A Return to Negative Territory for Existing Home Sales

A slowdown in the sales of existing homes in March was expected due to the gains made in February, which was revised slightly lower, but not as big of a retreat as the first numbers indicate.


Following a strong showing in February with an 11.2% gain, existing home sales withdrew into the red; registering a loss of 4.9% in March. Falloffs were seen in all four regions of the country, but the higher-priced areas in California and the Northeast posted the biggest drops, as some moderately-priced markets actually improved.
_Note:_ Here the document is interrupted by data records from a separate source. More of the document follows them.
-- ==== Sys2Proof/Certificates/Slice0/Obligations.lean ====
section
/-! DEFINITION. The statements about the core, for the provers. -/

open Sys2Proof Sys2Proof.Machine

/-! ### Encoding -/

/-- Every well-formed instruction is what its own encoding decodes to, whatever its operands (R70 to R73). The command
words are the spec's own decision D1. -/
def Obligations.DecodeOfEncode : Prop :=
  ∀ i : Instr, i.wellFormed = true → decode (encode i) = .ok i

/-- A call that decodes is the encoding of the instruction it decodes to, so each command has one spelling, and the
catch-all rows hold only addresses outside the map (R70 to R73, R80). The command words are the spec's own decision
D1, and that an operand of the wrong kind decodes to nothing is the model's choice (log entry 3). -/
def Obligations.EncodeOfDecode : Prop :=
  ∀ (c : HostCall) (i : Instr), decode c = .ok i → encode i = c ∧ i.wellFormed = true

/-- A call decodes to an instruction only if its word matches that instruction's row of the opcode table (R72). The
table is the spec's own decision D1. -/
def Obligations.DecodedWordMatchesTableRow : Prop :=
  ∀ (c : HostCall) (i : Instr), decode c = .ok i → c.word &&& i.row.mask = i.row.pattern

/-- Within READ and WRITE every address is legal (R81, R240). The command words are the spec's own decision D1. -/
def Obligations.EveryReadAndWriteAddressDecodes : Prop :=
  ∀ (a : Address) (v : Byte),
    (∃ i, decode ⟨BitVec.ofNat 20 a.toNat, .none⟩ = .ok i) ∧
    (∃ i, decode ⟨BitVec.ofNat 20 (0x10000 + a.toNat), .value v.toNat⟩ = .ok i)

/-- A reserved class, a nonzero address field outside READ and WRITE, and a WRITE value above 255 are refused (R73, R80).
The refusals are the spec's own decisions D1 and D17; that a refused call stops the step is the model's choice (log
entry 26). -/
def Obligations.CallsThatSpellNoCommandAreRefused : Prop :=
  ∀ (s : State) (c : HostCall) (rest : List HostCall), s.calls = c :: rest →
    (7 ≤ c.word.toNat / 0x10000 ∨
     (2 ≤ c.word.toNat / 0x10000 ∧ c.word.toNat % 0x10000 ≠ 0) ∨
     (c.word.toNat / 0x10000 = 1 ∧ ∃ v, c.operand = .value v ∧ 255 < v)) →
    ∃ e, step s = .refused (.noSuchCommand e)

/-- Words written out from the encodings of the spec decode to the commands they stand for (L2.1). The command words
are the spec's own decision D1. -/
def Obligations.SampleWordsDecode : Prop :=
  decode ⟨0x08010#20, .none⟩ = .ok (.readVram 0x0010#13) ∧
  decode ⟨0x0FE9F#20, .none⟩ = .ok (.readOamHi 31#5) ∧
  decode ⟨0x0FEA0#20, .none⟩ = .ok (.readOther 0xFEA0#16) ∧
  decode ⟨0x1FF44#20, .value 0x77⟩ = .ok (.writeLy 0x77#8) ∧
  decode ⟨0x0FF46#20, .none⟩ = .ok .readDma ∧
  decode ⟨0x20000#20, .cycles 4⟩ = .ok (.step 4) ∧
  decode ⟨0x30000#20, .none⟩ = .ok .preboot ∧
  decode ⟨0x60000#20, .none⟩ = .ok .getFramebuffer

/-! ### The step -/

/-- A step takes the oldest call from the queue, starts its outputs and result empty, and is the meaning of the
instruction the call decodes to. The queue, the outputs and the result are the model's (log entries 1 and 4). -/
def Obligations.StepRunsTheDecodedCall : Prop :=
  ∀ (s : State) (c : HostCall) (rest : List HostCall) (i : Instr), s.calls = c :: rest → decode c = .ok i →
    step s = exec i { s with calls := rest, outputs := [], result := .nothing }

/-- With no call to make the core does nothing. The model's choice (log entry 2), from "no background work" of R58. -/
def Obligations.IdleStepChangesNothing : Prop :=
  ∀ s : State, s.calls = [] → step s = .next s

/-- A table word placed with `withFetchWord` is what the very next step runs, the queue behind it unchanged. The queue
is the model's (log entries 1 and 21). -/
def Obligations.PlacedWordRunsNext : Prop :=
  ∀ (s : State) (nbits w : Nat) (i : Instr), decodeTableWord nbits w = some i →
    step (s.withFetchWord nbits w) = exec i { s with outputs := [], result := .nothing }

/-- No command faults or is refused: every instruction completes from every state (R240). -/
def Obligations.EveryCommandCompletes : Prop :=
  ∀ (i : Instr) (s : State), ∃ t, exec i s = .next t

/-! ### Register bank -/

/-- Each byte register reads as it is stored, and a read changes nothing but the byte returned
(R139, R141, R148, R150, R152, R154, R156, R158, R160, R162). -/
def Obligations.ByteRegisterReadsReturnTheStoredByte : Prop :=
  ∀ s : State,
    exec .readLcdc s = .next { s with result := .byte s.regs.lcdc } ∧
    exec .readScy s = .next { s with result := .byte s.regs.scy } ∧
    exec .readScx s = .next { s with result := .byte s.regs.scx } ∧
    exec .readLy s = .next { s with result := .byte s.regs.ly } ∧
    exec .readLyc s = .next { s with result := .byte s.regs.lyc } ∧
    exec .readBgp s = .next { s with result := .byte s.regs.bgp } ∧
    exec .readObp0 s = .next { s with result := .byte s.regs.obp0 } ∧
    exec .readObp1 s = .next { s with result := .byte s.regs.obp1 } ∧
    exec .readWy s = .next { s with result := .byte s.regs.wy } ∧
    exec .readWx s = .next { s with result := .byte s.regs.wx }

/-- Each plain register is stored with all eight bits, and nothing else changes
(R142, R149, R151, R153, R155, R157, R159, R161, R163). -/
def Obligations.ByteRegisterWritesStoreAllBits : Prop :=
  ∀ (s : State) (v : Byte),
    exec (.writeLcdc v) s = .next { s with regs := { s.regs with lcdc := v } } ∧
    exec (.writeScy v) s = .next { s with regs := { s.regs with scy := v } } ∧
    exec (.writeScx v) s = .next { s with regs := { s.regs with scx := v } } ∧
    exec (.writeLyc v) s = .next { s with regs := { s.regs with lyc := v } } ∧
    exec (.writeBgp v) s = .next { s with regs := { s.regs with bgp := v } } ∧
    exec (.writeObp0 v) s = .next { s with regs := { s.regs with obp0 := v } } ∧
    exec (.writeObp1 v) s = .next { s with regs := { s.regs with obp1 := v } } ∧
    exec (.writeWy v) s = .next { s with regs := { s.regs with wy := v } } ∧
    exec (.writeWx v) s = .next { s with regs := { s.regs with wx := v } }

/-- A WRITE to LY sets it to 0 whatever the value; mode, clock, coincidence and all else keep theirs (R140, D18). That
mode and clock stay is the spec's decision D18. -/
def Obligations.LyWriteResetsTheLine : Prop :=
  ∀ (s : State) (v : Byte), exec (.writeLy v) s = .next { s with regs := { s.regs with ly := 0x00 } }

/-- READ_STAT returns the stored bits 7..3, the coincidence flag in bit 2 and in bits 1..0 the code of the mode, which
is the configuration's code for that mode; by default 0 in HBlank, 1 in VBlank, 2 in OAMSearch and 3 in VRAMTransfer
(R137, R30). The default codes are the spec's decision D4 (log entry 16). -/
def Obligations.StatReadsStoredBitsFlagAndMode : Prop :=
  ∀ s : State, ∃ b : Byte, exec .readStat s = .next { s with result := .byte b } ∧
    b.toNat = s.regs.statHi.toNat * 8 + (if s.coinc then 4 else 0) +
      (match s.mode with
        | .hblank       => s.cfg.modeCodes.hblank
        | .vblank       => s.cfg.modeCodes.vblank
        | .oamSearch    => s.cfg.modeCodes.oamSearch
        | .vramTransfer => s.cfg.modeCodes.vramTransfer).toNat ∧
    (s.cfg.modeCodes = Config.default.modeCodes → b.toNat % 4 =
      match s.mode with
        | .hblank       => 0
        | .vblank       => 1
        | .oamSearch    => 2
        | .vramTransfer => 3)

/-- WRITE_STAT changes no flag and no mode: a STAT read after it gives the upper five bits written and the lower three
bits as before (R138). That bit 7 is stored is the spec's decision D13. -/
def Obligations.StatWriteKeepsTheLowThreeBits : Prop :=
  ∀ (s : State) (v : Byte), ∃ h : BitVec 5,
    exec (.writeStat v) s = .next { s with regs := { s.regs with statHi := h } } ∧
    ∃ before after : Byte,
      exec .readStat s = .next { s with result := .byte before } ∧
      exec .readStat { s with regs := { s.regs with statHi := h } } =
        .next { s with regs := { s.regs with statHi := h }, result := .byte after } ∧
      after.toNat = v.toNat / 8 * 8 + before.toNat % 8

/-- A READ of the DMA register or of an unrecognized address returns 0x00 and logs it; a WRITE to an unrecognized
address is dropped and logged; nothing else changes (R145, R146, R147). The READ of DMA and the set of unrecognized
addresses are the spec's decisions D14 and D25. -/
def Obligations.UnservedAccessesAreLogged : Prop :=
  ∀ (s : State) (a : Address) (v : Byte),
    exec .readDma s = .next { s with
      result := .byte 0x00, outputs := s.outputs ++ [.event (.log .readUnrecognized 0xFF46#16)] } ∧
    exec (.readOther a) s = .next { s with
      result := .byte 0x00, outputs := s.outputs ++ [.event (.log .readUnrecognized a)] } ∧
    exec (.writeOther a v) s = .next { s with outputs := s.outputs ++ [.event (.log .writeUnrecognized a)] }

/-- Only an access to an address the core does not serve is logged; a blocked access is not (R164, R241, R145 to R147).
The log event is the spec's decision D23. -/
def Obligations.OnlyUnservedAccessesAreLogged : Prop :=
  ∀ (i : Instr) (s t : State) (k : LogKind) (a : Address), exec i s = .next t → s.outputs = [] →
    (.event (.log k a) ∈ t.outputs ↔
      (i = .readOther a ∧ k = .readUnrecognized) ∨
      (i = .readDma ∧ a = 0xFF46#16 ∧ k = .readUnrecognized) ∨
      (∃ v, i = .writeOther a v ∧ k = .writeUnrecognized))

/-! ### Memories and arbiters -/

/-- The VRAM arbiter: blocked exactly while LCDC bit 7 is 1 and the mode is VRAMTransfer, read live at the access;
a blocked read gives 0x00, a blocked write is dropped, and an access that is not blocked reads or stores its one byte,
whatever each byte of VRAM is (R131). -/
def Obligations.VramArbiter : Prop :=
  ∀ (s : State) (off : BitVec 13) (v : Byte),
    (s.regs.lcdc.getLsbD 7 = true ∧ s.mode = .vramTransfer →
      exec (.readVram off) s = .next { s with result := .byte 0x00 } ∧ exec (.writeVram off v) s = .next s) ∧
    (¬ (s.regs.lcdc.getLsbD 7 = true ∧ s.mode = .vramTransfer) →
      exec (.readVram off) s = .next { s with result := .byte (s.vramByte off.toNat) } ∧
      ∃ m : Memory, exec (.writeVram off v) s = .next { s with vram := m } ∧
        ∀ o, State.vramByte { s with vram := m } o = if o = off.toNat then v else s.vramByte o)

/-- The OAM arbiter for both address rows of each command: blocked exactly while LCDC bit 7 is 1 and the mode is
OAMSearch or VRAMTransfer, whatever each byte of OAM is (R132, R136, R143). -/
def Obligations.OamArbiter : Prop :=
  ∀ (s : State) (lo : BitVec 7) (hi : BitVec 5) (v : Byte),
    (s.regs.lcdc.getLsbD 7 = true ∧ (s.mode = .oamSearch ∨ s.mode = .vramTransfer) →
      exec (.readOamLo lo) s = .next { s with result := .byte 0x00 } ∧
      exec (.readOamHi hi) s = .next { s with result := .byte 0x00 } ∧
      exec (.writeOamLo lo v) s = .next s ∧ exec (.writeOamHi hi v) s = .next s) ∧
    (¬ (s.regs.lcdc.getLsbD 7 = true ∧ (s.mode = .oamSearch ∨ s.mode = .vramTransfer)) →
      exec (.readOamLo lo) s = .next { s with result := .byte (s.oamByte lo.toNat) } ∧
      exec (.readOamHi hi) s = .next { s with result := .byte (s.oamByte (128 + hi.toNat)) } ∧
      (∃ m : Memory, exec (.writeOamLo lo v) s = .next { s with oam := m } ∧
        ∀ o, State.oamByte { s with oam := m } o = if o = lo.toNat then v else s.oamByte o) ∧
      (∃ m : Memory, exec (.writeOamHi hi v) s = .next { s with oam := m } ∧
        ∀ o, State.oamByte { s with oam := m } o = if o = 128 + hi.toNat then v else s.oamByte o))

/-! ### DMA -/

/-- DMA_COPY reads the 160 bytes of the page in ascending order, stores them in OAM[0..159] in that order, and changes
nothing else (R170, R61). Each byte is the answer a run fixes for its address, or a draw of the free value, whatever
that is (R174, log entry 11). -/
def Obligations.DmaCopiesOnePage : Prop :=
  ∀ (s : State) (v : Byte), s.cfg.mmuPresent = true →
    ∃ m : Memory,
      exec (.writeDma v) s = .next { s with
        oam := m
        outputs := s.outputs ++ (List.range 160).map fun i => .extRead (v.toNat * 256 + i)
        extDraws := s.extDraws + 160 } ∧
      (∀ i, i < 160 → State.oamByte { s with oam := m } i =
        (extAnswer s.extMem (v.toNat * 256 + i)).getD (Config.extByte (s.extDraws + i) (v.toNat * 256 + i))) ∧
      (∀ o, 160 ≤ o → State.oamByte { s with oam := m } o = s.oamByte o)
The National Association of Realtors reported that homes remained on the market for an average of 36 days in March, up from 30 days in the same month last year but down from 44 days seen in February 2019.

The median price of an existing single-family home was $261,100: a 3.8% bump over March of last year. The average price of those homes was 298,100: a 2.6% gain. Condominiums and co-ops saw median prices rise 3.6%, and average prices grow 1.8%.

However, the Wells Fargo Economics Group stressed that, "home sales are soft-not weak. The chief concern is that the pullback in mortgage rates, which brought the commitment rate for conventional 30-year mortgages down to 4.27% from around 5% in October and November, has not done more to boost sales. We suspect that lower rates have boosted demand but only at more affordable price points, where inventory is still relatively scarce."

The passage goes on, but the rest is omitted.